* **WORK INSTRUCTIONS**: Among the entries below, find each line with "policy" and show it.

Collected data
/-- The Damask enclave and the Organza shield (10_enclave.md, 11_tamper.md). -/
structure Enc where
  /-- Thean runs (R292, R294); in the segregated state it serves the basic set only (R320). Reset: not available. -/
  avail : Bool := false
  /-- Segregated state (R320). Reset: no. -/
  segregated : Bool := false
  /-- Certificate fault found at ENC start (R297). Reset: no. -/
  certFault : Bool := false
  /-- KSK intact (R333). Reset: kept; intact. -/
  ksk : Bool := true
  /-- DIK certificate, at most 1024 bytes (R291). Reset: kept; DESIGN CHOICE 512 zero bytes stand for it (log 4). -/
  cert : Bytes := List.replicate 512 0
  /-- The 32 slots (R304). Reset: kept; what final test writes (log 4). -/
  slots : List KeySlot := factorySlots
  /-- Monotonic counters 0 to 7, 32 bits (R312). Reset: kept; DESIGN CHOICE 0 (log 4). -/
  counters : List Nat := List.replicate 8 0
  /-- Day (life clock / 86400) and key updates counted in it (R311). Reset: kept; 0. -/
  dayNo : Nat := 0
  dayUpdates : Nat := 0
  /-- Key updates in progress (R307). Reset: none. -/
  updating : List KeyUpdate := []
  /-- Floor raises in progress (R312, R509). Reset: none. -/
  raising : List RaiseRun := []
  /-- When the enclave watchdog expires, µs (R294). Reset: DESIGN CHOICE 0 (log 3). -/
  wdtAt : Nat := 0
  /-- When Thean restarts after an ENCR, µs (R294). Reset: none. -/
  restartAt : Option Nat := none
  /-- DRBG requests since the last reseed (R301). Reset: 0, reseeded at each ENC start. -/
  drbg : Nat := 0
  /-- Signed tamper export kept, with the session it belongs to (R344). Reset: none. -/
  export_ : Option (Transport × Nat × Bytes) := none
  /-- Working and stored tamper policy (R331). Reset: kept; the defaults of R330. -/
  policy : List TamperRule := ({} : TwTamper).rules
  /-- Tamper log entries written so far, entry 0 first (R338). Reset: kept; DESIGN CHOICE empty (log 4). -/
  log : List TamperEntry := []
  /-- Overflow counters for sources 1 to 7, 16 bits (R343). Reset: kept; 0. -/
  overflow : List Nat := List.replicate 7 0
  /-- Monitors 1 to 6 (R325). -/
  mon : List Monitor := List.replicate 6 {}
  /-- Confirm burst of the slow check runs: events so far (R324). Reset: none. -/
  confirm : Option Nat := none
  /-- When the next check of the confirm burst is due, µs (R324). Reset: DESIGN CHOICE 0 (log 3). -/
  confirmAt : Nat := 0
  /-- When the next slow check is due, µs (R324). Reset: DESIGN CHOICE 0 (log 3). -/
  slowAt : Nat := 0
  deriving DecidableEq, Repr

/-- A queued rill message (R356). -/
structure QEntry where
  msg : Rill := {}
  stamp : Nat := 0
  /-- The microsecond of its arrival (R369). -/
  at_ : Nat := 0
  /-- A Recoverable message still to be acknowledged, and when ACK_TIMEOUT follows, µs (R354). -/
  unacked : Bool := false
  ackAt : Nat := 0
  /-- It sits in one of entries 57 to 64 (R356). -/
  reserved : Bool := false
  deriving DecidableEq, Repr

/-- The Confluence collector and Smisa's fault history (12_confluence.md). -/
structure Fab where
  /-- Queue of 64, arrival order (R356). Reset: empty. -/
  queue : List QEntry := []
  /-- Recoverable messages already taken but not yet acknowledged (R354). Reset: none. -/
  taken : List QEntry := []
  /-- Dropped-Notice count, 16 bits, saturating (R357). Reset: 0. -/
  dropped : Nat := 0
  /-- Fault history, at most 80, newest first (R358). Reset: empty (held in SRAM). -/
  history : List Stamped := []
  /-- Arrival counter offset: µs of `now` at which it read 0 (R350). Reset: 0. -/
  arrival0 : Nat := 0
  /-- SEQ of the next message by source: (source, next) (R350). Reset: 0. -/
  seq : List (Nat × Nat) := []
  /-- Notices written to the event log: (source, kind, time µs, suppressed since) (R358). Reset: none. -/
  noticeAt : List (Nat × Nat × Nat × Nat) := []
  /-- Messages held in a source whose island is stopped, oldest first (R594). Reset: none. -/
  held : List Rill := []
  deriving DecidableEq, Repr

end Sys2Proof.Machine
end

* **PROBLEM SOLUTION**:
  /-- Working and stored tamper policy (R331). Reset: kept; the defaults of R330. -/
  policy : List TamperRule := ({} : TwTamper).rules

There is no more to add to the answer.